-- Given records follows --

-- ==== Sys2Proof/Machine/Dispatch.lean ====
section
/-! DEFINITION. One arm per command. -/

namespace Sys2Proof.Machine

def exec (i : Instr) (s : State) : Host.Outcome State Fault Refusal :=
  match i with
  | .identify tag body => Sys2Proof.Machine.execIdentify tag body s
  | .status tag body => Sys2Proof.Machine.execStatus tag body s
  | .resetTables tag others => Sys2Proof.Machine.execResetTables tag others s
  | .resetLog tag others => Sys2Proof.Machine.execResetLog tag others s
  | .resetCounters tag others => Sys2Proof.Machine.execResetCounters tag others s
  | .resetDescriptor tag others => Sys2Proof.Machine.execResetDescriptor tag others s
  | .resetSettings tag others => Sys2Proof.Machine.execResetSettings tag others s
  | .resetAlarms tag others => Sys2Proof.Machine.execResetAlarms tag others s
  | .settingSet tag body => Sys2Proof.Machine.execSettingSet tag body s
  | .settingGet tag body => Sys2Proof.Machine.execSettingGet tag body s
  | .handover tag body => Sys2Proof.Machine.execHandover tag body s
  | .reclaim tag body => Sys2Proof.Machine.execReclaim tag body s
  | .wakeAck tag body => Sys2Proof.Machine.execWakeAck tag body s
  | .answerSet tag body => Sys2Proof.Machine.execAnswerSet tag body s
  | .answerClear tag body => Sys2Proof.Machine.execAnswerClear tag body s
  | .answerGet tag body => Sys2Proof.Machine.execAnswerGet tag body s
  | .templateSet tag body => Sys2Proof.Machine.execTemplateSet tag body s
  | .templateSetEmptyBody tag id ops => Sys2Proof.Machine.execTemplateSetEmptyBody tag id ops s
  | .templateGet tag body => Sys2Proof.Machine.execTemplateGet tag body s
  | .filterInsert tag body => Sys2Proof.Machine.execFilterInsert tag body s
  | .filterRemove tag body => Sys2Proof.Machine.execFilterRemove tag body s
  | .filterGet tag body => Sys2Proof.Machine.execFilterGet tag body s
  | .descOpen tag body => Sys2Proof.Machine.execDescOpen tag body s
  | .descWrite tag body => Sys2Proof.Machine.execDescWrite tag body s
  | .descRead tag body => Sys2Proof.Machine.execDescRead tag body s
  | .descPublish tag body => Sys2Proof.Machine.execDescPublish tag body s
  | .wakelogTake tag body => Sys2Proof.Machine.execWakelogTake tag body s
  | .captureGet tag body => Sys2Proof.Machine.execCaptureGet tag body s
  | .countersGet tag body => Sys2Proof.Machine.execCountersGet tag body s
  | .countersClear tag body => Sys2Proof.Machine.execCountersClear tag body s
  | .eventsGet tag body => Sys2Proof.Machine.execEventsGet tag body s
  | .eventsClear tag body => Sys2Proof.Machine.execEventsClear tag body s
  | .noticeMask tag body => Sys2Proof.Machine.execNoticeMask tag body s
  | .alarmSet tag body => Sys2Proof.Machine.execAlarmSet tag body s
  | .alarmStop tag body => Sys2Proof.Machine.execAlarmStop tag body s
  | .alarmGet tag body => Sys2Proof.Machine.execAlarmGet tag body s
  | .linkGet tag body => Sys2Proof.Machine.execLinkGet tag body s
  | .unknownKind kind tag body => Sys2Proof.Machine.execUnknownKind kind tag body s
  | .hostLinkByte b => Sys2Proof.Machine.execHostLinkByte b s
  | .framingError => Sys2Proof.Machine.execFramingError s
  | .gapTimeout => Sys2Proof.Machine.execGapTimeout s
  | .hostLinkFrameSent => Sys2Proof.Machine.execHostLinkFrameSent s
  | .coldReset fast => Sys2Proof.Machine.execColdReset fast s
  | .supplySwitchReset us fast => Sys2Proof.Machine.execSupplySwitchReset us fast s
  | .hostTxActiveFall => Sys2Proof.Machine.execHostTxActiveFall s
  | .hostTxActiveRise => Sys2Proof.Machine.execHostTxActiveRise s
  | .handoverDeadlineExpiry => Sys2Proof.Machine.execHandoverDeadlineExpiry s
  | .wakeAckTimerExpiry => Sys2Proof.Machine.execWakeAckTimerExpiry s
  | .escalationPulseEnd => Sys2Proof.Machine.execEscalationPulseEnd s
  | .frameStart b => Sys2Proof.Machine.execFrameStart b s
  | .phyRxer => Sys2Proof.Machine.execPhyRxer s
  | .frameEnd partialByte => Sys2Proof.Machine.execFrameEnd partialByte s
  | .transmissionStart => Sys2Proof.Machine.execTransmissionStart s
  | .transmissionEnd => Sys2Proof.Machine.execTransmissionEnd s
  | .gapEnd => Sys2Proof.Machine.execGapEnd s
  | .checksumPassEnd => Sys2Proof.Machine.execChecksumPassEnd s
  | .holdDownEnd => Sys2Proof.Machine.execHoldDownEnd s
  | .clearingPassEnd => Sys2Proof.Machine.execClearingPassEnd s
  | .verifyPassEnd => Sys2Proof.Machine.execVerifyPassEnd s
  | .startCondition => Sys2Proof.Machine.execStartCondition s
  | .repeatedStartCondition => Sys2Proof.Machine.execRepeatedStartCondition s
  | .addressByte b => Sys2Proof.Machine.execAddressByte b s
  | .pageSelectWrite b => Sys2Proof.Machine.execPageSelectWrite b s
  | .pageSelectRead ack => Sys2Proof.Machine.execPageSelectRead ack s
  | .readOffsetWrite b => Sys2Proof.Machine.execReadOffsetWrite b s
  | .descriptorReadByte ack => Sys2Proof.Machine.execDescriptorReadByte ack s
  | .stopCondition => Sys2Proof.Machine.execStopCondition s
  | .stallTimeout => Sys2Proof.Machine.execStallTimeout s
  | .phyLinkRise => Sys2Proof.Machine.execPhyLinkRise s
  | .phyLinkFall => Sys2Proof.Machine.execPhyLinkFall s
  | .measurement cycles => Sys2Proof.Machine.execMeasurement cycles s
  | .settleEnd => Sys2Proof.Machine.execSettleEnd s
  | .recenter => Sys2Proof.Machine.execRecenter s
  | .quarantineEnd => Sys2Proof.Machine.execQuarantineEnd s
  | .windowEnd => Sys2Proof.Machine.execWindowEnd s
  | .alarmExpiry timer => Sys2Proof.Machine.execAlarmExpiry timer s
  | .frameByte b => Sys2Proof.Machine.execFrameByte b s

end Sys2Proof.Machine
end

-- Given records concluded --

• [What you need to do]: Look for the string "others" in the records, and copy every line where it is found.

• [Task response]:
  | .resetTables tag others => Sys2Proof.Machine.execResetTables tag others s
  | .resetLog tag others => Sys2Proof.Machine.execResetLog tag others s
  | .resetCounters tag others => Sys2Proof.Machine.execResetCounters tag others s
  | .resetDescriptor tag others => Sys2Proof.Machine.execResetDescriptor tag others s
  | .resetSettings tag others => Sys2Proof.Machine.execResetSettings tag others s
  | .resetAlarms tag others => Sys2Proof.Machine.execResetAlarms tag others s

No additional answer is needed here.